Lock-based thread safety

Every public method acquires self->lock (a PyThread_type_lock) before mutating buffer state. The pattern is consistent: lock on entry, unlock on every exit path including errors.

// CPython: Modules/_io/bufferedio.c:1063 bufferedreader_read
ENTER_BUFFERED(self)
res = _bufferedreader_read_generic(self, n);
LEAVE_BUFFERED(self)

ENTER_BUFFERED calls PyThread_acquire_lock and sets self->owner to the current thread id.

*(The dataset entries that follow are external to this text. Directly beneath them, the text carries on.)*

-- ==== Sys2Proof/Laws/Sends.lean ====
section
/-! SUPPORT. What a sequence of transactions can do, said once, and from it everything that SHOW, SET_BRIGHTNESS, SHUTDOWN
and a transfer of the reset sequence can do when they go on. -/

namespace Sys2Proof.Machine

/-- The state after a list of transactions was sent in full: their entries in TRACE, their lines deasserted. -/
def State.afterAll (s : State) (ts : List Transaction) (answers : List WriteResult) : State :=
  { s with trace := s.trace ++ ts, cs := ts.foldl (fun cs t => cs.drive false t.panel) s.cs, answers := answers }

/-- The state in which a write of the transaction after `out` has failed. -/
def State.afterSome (s : State) (w : RequestWord) (out : List Transaction) (answers : List WriteResult) : State :=
  busFailure w { s with trace := s.trace ++ out, answers := answers }

/-- How many writes a list of transactions takes, each given with its number of writes (R77: 1, R78: 2). -/
def writesOf (ts : List (Transaction × Nat)) : Nat := (ts.map Prod.snd).sum

/-- The transactions that are complete after k writes. -/
def sentBy : List (Transaction × Nat) → Nat → List Transaction
  | [], _ => []
  | (t, n) :: ts, k => if k < n then [] else t :: sentBy ts (k - n)

/-- A result sends `ts`: all of them, or those complete before the first write that failed. -/
def Sends (w : RequestWord) (ts : List (Transaction × Nat)) (s : State) (r : Sent) : Prop :=
  (s.Delivers (writesOf ts) ∧ r = .done (s.afterAll (ts.map Prod.fst) (s.answers.drop (writesOf ts)))) ∨
  (∃ k rest, k < writesOf ts ∧ s.answers = List.replicate k .ok ++ .fail :: rest ∧
    r = .failed (s.afterSome w (sentBy ts k) rest))

theorem writesOf_append (ts us : List (Transaction × Nat)) : writesOf (ts ++ us) = writesOf ts + writesOf us := by
  simp [writesOf]

theorem sentBy_append_lt {ts us : List (Transaction × Nat)} {k : Nat} (h : k < writesOf ts) :
    sentBy (ts ++ us) k = sentBy ts k := by
  induction ts generalizing k with
  | nil => simp [writesOf] at h
  | cons t ts ih =>
    simp only [List.cons_append, sentBy]
    split
    · rfl
    · rw [ih (by simp only [writesOf, List.map_cons, List.sum_cons] at h ⊢; omega)]

theorem sentBy_append_add (ts us : List (Transaction × Nat)) (k : Nat) :
    sentBy (ts ++ us) (writesOf ts + k) = ts.map Prod.fst ++ sentBy us k := by
  induction ts with
  | nil => simp [writesOf]
  | cons t ts ih =>
    simp only [List.cons_append, sentBy, List.map_cons]
    rw [if_neg (by simp only [writesOf, List.map_cons, List.sum_cons]; omega), ← ih]
    simp only [writesOf, List.map_cons, List.sum_cons]
    rw [show t.2 + (ts.map Prod.snd).sum + k - t.2 = (ts.map Prod.snd).sum + k by omega]

theorem transact_sends (w : RequestWord) (p : Panel) (chunks : List (List Byte)) (s : State) :
    Sends w [(⟨p, chunks.flatten⟩, chunks.length)] s (transact w p chunks s) := by
  rcases transact_cases w p chunks s with ⟨hd, h⟩ | ⟨k, rest, hk, hr, h⟩
  · exact .inl ⟨by simpa [writesOf] using hd, by rw [h]; simp [writesOf, State.afterAll, State.afterSent]⟩
  · refine .inr ⟨k, rest, by simpa [writesOf] using hk, hr, ?_⟩
    rw [h, State.afterSome, sentBy, if_pos hk, List.append_nil]

theorem xfer_sends (w : RequestWord) (p : Panel) (cmd : Command) (data : List Byte) (s : State) :
    Sends w [(commandTransaction p cmd data, 1)] s (xfer w p cmd data s) := by
  have h := transact_sends w p [commandBytes cmd data] s
  rwa [List.flatten_singleton] at h

theorem xferWriteDisplay_sends (w : RequestWord) (p : Panel) (frame : List Byte) (s : State) :
    Sends w [(displayTransaction s.cfg p frame, 2)] s (xferWriteDisplay w p frame s) := by
  have h := transact_sends w p [[Command.writeDisplay.byte, s.cfg.wdAddr], frame] s
  simpa [displayTransaction, displayBytes, xferWriteDisplay, displayWrite] using h

/-- One sequence after another: what follows runs only when the first was sent in full. -/
theorem Sends.andThen {w : RequestWord} {ts us : List (Transaction × Nat)} {s : State} {r : Sent} {k : State → Sent}
    (h : Sends w ts s r)
    (hk : ∀ n, Sends w us (s.afterAll (ts.map Prod.fst) (s.answers.drop n))
      (k (s.afterAll (ts.map Prod.fst) (s.answers.drop n)))) :
    Sends w (ts ++ us) s (r.andThen k) := by
  rcases h with ⟨hd, rfl⟩ | ⟨m, rest, hm, hr, rfl⟩
  · rw [andThen_done]
    rcases hk (writesOf ts) with ⟨hu, h⟩ | ⟨m, rest, hm, hr, h⟩
    · refine .inl ⟨?_, ?_⟩
      · rw [writesOf_append]
        intro a ha
        rw [List.take_add] at ha
        exact (List.mem_append.1 ha).elim (hd a) (hu a)
      · rw [h, writesOf_append]
        simp [State.afterAll, List.drop_drop]
    · refine .inr ⟨writesOf ts + m, rest, by rw [writesOf_append]; omega, ?_, ?_⟩
      · have hr' : s.answers.drop (writesOf ts) = List.replicate m .ok ++ .fail :: rest := hr
        have hl : (s.answers.take (writesOf ts)).length = writesOf ts := by
          have := congrArg List.length hr'
          simp only [List.length_drop, List.length_append, List.length_replicate, List.length_cons] at this
          rw [List.length_take]; omega
        have ht : s.answers.take (writesOf ts) = List.replicate (writesOf ts) .ok :=
          List.eq_replicate_iff.2 ⟨hl, hd⟩
        rw [← List.take_append_drop (writesOf ts) s.answers, ht, hr', List.replicate_add, List.append_assoc]
      · rw [h, sentBy_append_add]
        simp [State.afterAll, State.afterSome, busFailure, raise]
  · exact .inr ⟨m, rest, by rw [writesOf_append]; omega, hr, by rw [sentBy_append_lt hm]; rfl⟩

/-- What a sending request can answer from an unfaulted state of an ACTIVE driver. -/
def Sent.Ends (w : RequestWord) (ts : List (Transaction × Nat)) (finish : State → State) (s t : State) : Prop :=
  (s.Delivers (writesOf ts) ∧ t = finish (s.afterAll (ts.map Prod.fst) (s.answers.drop (writesOf ts)))) ∨
  (∃ k rest, k < writesOf ts ∧ s.answers = List.replicate k .ok ++ .fail :: rest ∧
    t = s.afterSome w (sentBy ts k) rest)

/-- What sends goes on, and only so. -/
theorem Sends.outcome_iff {w : RequestWord} {ts : List (Transaction × Nat)} {s t : State} {r : Sent}
    {finish : State → State} (h : Sends w ts s r) : r.outcome finish = .next t ↔ Sent.Ends w ts finish s t := by
  rcases h with ⟨hd, rfl⟩ | ⟨k, rest, hk, hr, rfl⟩
  · rw [outcome_done, Host.Outcome.next.injEq]
    refine ⟨fun h => .inl ⟨hd, h.symm⟩, ?_⟩
    rintro (⟨-, h⟩ | ⟨k, rest, hk, hr, -⟩)
    · exact h.symm
    · exact absurd hd (not_delivers_of_fail hr hk)
  · rw [outcome_failed, Host.Outcome.next.injEq]
    refine ⟨fun h => .inr ⟨k, rest, hk, hr, h.symm⟩, ?_⟩
    rintro (⟨hd, -⟩ | ⟨j, more, hj, hm, rfl⟩)
    · exact absurd hd (not_delivers_of_fail hr hk)
    · obtain ⟨rfl, rfl⟩ := firstFail_unique (hr.symm.trans hm)
      rfl

/-- A request that checks LIFE and then sends. -/
theorem whenActive_next_iff {w : RequestWord} {s t : State} {body : State → Result} :
    whenActive w s body = .next t ↔
      (s.life ≠ .active ∧ t = raise .notActive w s) ∨ (s.life = .active ∧ body s = .next t) := by
  by_cases hl : s.life = .active
  · simp [whenActive, hl]
  · simp [whenActive, hl, eq_comm]

/-- The transactions of SHOW with their writes (R73, R78). -/
def showPlan (s : State) : List (Transaction × Nat) :=
  [(displayTransaction s.cfg .panel0 (serialize s.cfg s.pbuf .panel0), 2),
   (displayTransaction s.cfg .panel1 (serialize s.cfg s.pbuf .panel1), 2)]

/-- The transactions of SET_BRIGHTNESS with their writes (R80, R77). -/
def brightnessPlan (code : Byte) : List (Transaction × Nat) :=
  [(commandTransaction .panel0 .globalBrightness [code], 1), (commandTransaction .panel1 .globalBrightness [code], 1)]

/-- The transactions of SHUTDOWN to one panel with their writes (R81, R77). -/
def panelShutdownPlan (c : Config) (p : Panel) : List (Transaction × Nat) := (panelShutdown c p).map fun t => (t, 1)

/-- The transactions of SHUTDOWN with their writes. -/
def shutdownPlan (s : State) : List (Transaction × Nat) :=
  panelShutdownPlan s.cfg .panel0 ++ panelShutdownPlan s.cfg .panel1

/-- Everything SHOW can do when it goes on, and that it does so (R73). -/
theorem execShow_next_iff {s t : State} (hc : s.faultCause = 0#8) : execShow s = .next t ↔
    (s.life ≠ .active ∧ t = raise .notActive wordShow s) ∨
      (s.life = .active ∧ Sent.Ends wordShow (showPlan s) (respond .ok 0#16) s t) := by
  rw [execShow, serve_ready hc, whenActive_next_iff]
  refine or_congr_right (and_congr_right fun _ => ?_)
  exact ((xferWriteDisplay_sends _ _ _ s).andThen fun n => xferWriteDisplay_sends _ _ _ (s.afterAll _ _)).outcome_iff

/-- Everything SET_BRIGHTNESS can do when it goes on, and that it does so (R80). -/
theorem execSetBrightness_next_iff {code : Byte} {s t : State} (hc : s.faultCause = 0#8) :
    execSetBrightness code s = .next t ↔
    (s.life ≠ .active ∧ t = raise .notActive (wordSetBrightness code) s) ∨
      (s.life = .active ∧
        ((maxBrightness < code.toNat ∧ t = raise .brightnessRange (wordSetBrightness code) s) ∨
          (code.toNat ≤ maxBrightness ∧
            Sent.Ends (wordSetBrightness code) (brightnessPlan code) (respond .ok 0#16) s t))) := by
  rw [execSetBrightness, serve_ready hc, whenActive_next_iff]
  refine or_congr_right (and_congr_right fun _ => ?_)
  by_cases hb : maxBrightness < code.toNat
  · simp [hb, Nat.not_le.2 hb, eq_comm]
  · simp only [hb, false_and, false_or, Nat.le_of_not_lt hb, true_and]
    exact ((xfer_sends _ _ _ _ s).andThen fun n => xfer_sends _ _ _ _ _).outcome_iff

theorem shutPanel_sends (p : Panel) (s : State) :
    Sends wordShutdown (panelShutdownPlan s.cfg p) s (shutPanel p s) := by
  have h : Sends wordShutdown
      ([(commandTransaction p .comPinCtrl s.cfg.pComOff, 1)] ++ [(commandTransaction p .rowPinCtrl s.cfg.pRowOff, 1)]) s
      ((xfer wordShutdown p .comPinCtrl s.cfg.pComOff s).andThen fun s =>
        xfer wordShutdown p .rowPinCtrl s.cfg.pRowOff s) :=
    (xfer_sends _ _ _ _ s).andThen fun n => xfer_sends _ _ _ _ _
  exact h.andThen fun n => xfer_sends _ _ _ _ _

/-- Everything SHUTDOWN can do when it goes on, and that it does so (R81). -/
theorem execShutdown_next_iff {s t : State} (hc : s.faultCause = 0#8) : execShutdown s = .next t ↔
    (s.life ≠ .active ∧ t = raise .notActive wordShutdown s) ∨
      (s.life = .active ∧ Sent.Ends wordShutdown (shutdownPlan s)
        (fun s => respond .ok 0#16 (setLife .shutdown s)) s t) := by
  rw [execShutdown, serve_ready hc, whenActive_next_iff]
  refine or_congr_right (and_congr_right fun _ => ?_)
  exact ((shutPanel_sends .panel0 s).andThen fun n => shutPanel_sends .panel1 (s.afterAll _ _)).outcome_iff

/-- The writes of the transaction with these bytes: two for a display write, one for a command (R77, R78). -/
def writesOfBytes (bytes : List Byte) : Nat := if bytes.head? = some Command.writeDisplay.byte then 2 else 1

/-- Everything a bus command but read-display can do when it goes on, and that it does so (R77, R78). -/
theorem exec_transfer_next_iff {p : Panel} {bytes : List Byte} {i : Instr} {s t : State}
    (hd : decode (.transfer p bytes) = .ok i) (hr : ∀ q data, i ≠ .cmdReadDisplay q data) (hc : s.faultCause = 0#8) :
    exec i s = .next t ↔ Sent.Ends 0#64 [(⟨p, bytes⟩, writesOfBytes bytes)] id s t := by
  obtain ⟨chunks, hb, h0, h2, hw, he⟩ := exec_transfer hd hr
  have hn : writesOfBytes bytes = chunks.length := by
    unfold writesOfBytes
    split
    · exact (hw.2 ‹_›).symm
    · have : chunks.length ≠ 2 := fun h => absurd (hw.1 h) ‹_›
      omega
  rw [he s hc, hn, ← hb]
  exact (transact_sends 0#64 p chunks s).outcome_iff

/-- A faulted DSB takes no instruction but the refused one (R85). -/
theorem exec_faulted {i : Instr} {s : State} (hr : ∀ q data, i ≠ .cmdReadDisplay q data) (hc : s.faultCause ≠ 0#8) :
    exec i s = .fault .dsbFaulted := by
  cases i with
  | cmdReadDisplay q data => exact absurd rfl (hr q data)
  | _ =>
    simp [exec, execSetPixel, execSetAll, execClear, execSetRotation, execGetShape, execSetBrightness, execShow,
      execShutdown, execCmdSoftReset, execCmdGlobalBrightness, execCmdComPinCtrl, execCmdRowPinCtrl,
      execCmdWriteDisplay, execCmdSystemCtrl, execCmdScrollCtrl, runXfer, serve_faulted hc]

end Sys2Proof.Machine
end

Recursive calls from the same thread detect the owner match and skip the acquire, making the methods re-entrant for internal use.

gopy notes

Status: not yet ported.

Planned package path: module/io/.

The buffer can be a []byte slice with two integer cursors. _bufferedwriter_flush_locked translates directly to a loop calling the raw stream's Write method. The lock wraps a sync.Mutex; the owner-thread re-entrancy trick is reproducible with a goroutine-id field. BufferedRandom composes reader and writer state into one struct, mirroring the C buffered union. Seek and tell require the raw stream to implement io.Seeker. The 8 KiB default buffer size is a constant in CPython and should be preserved for compatibility with code that inspects buffer_size.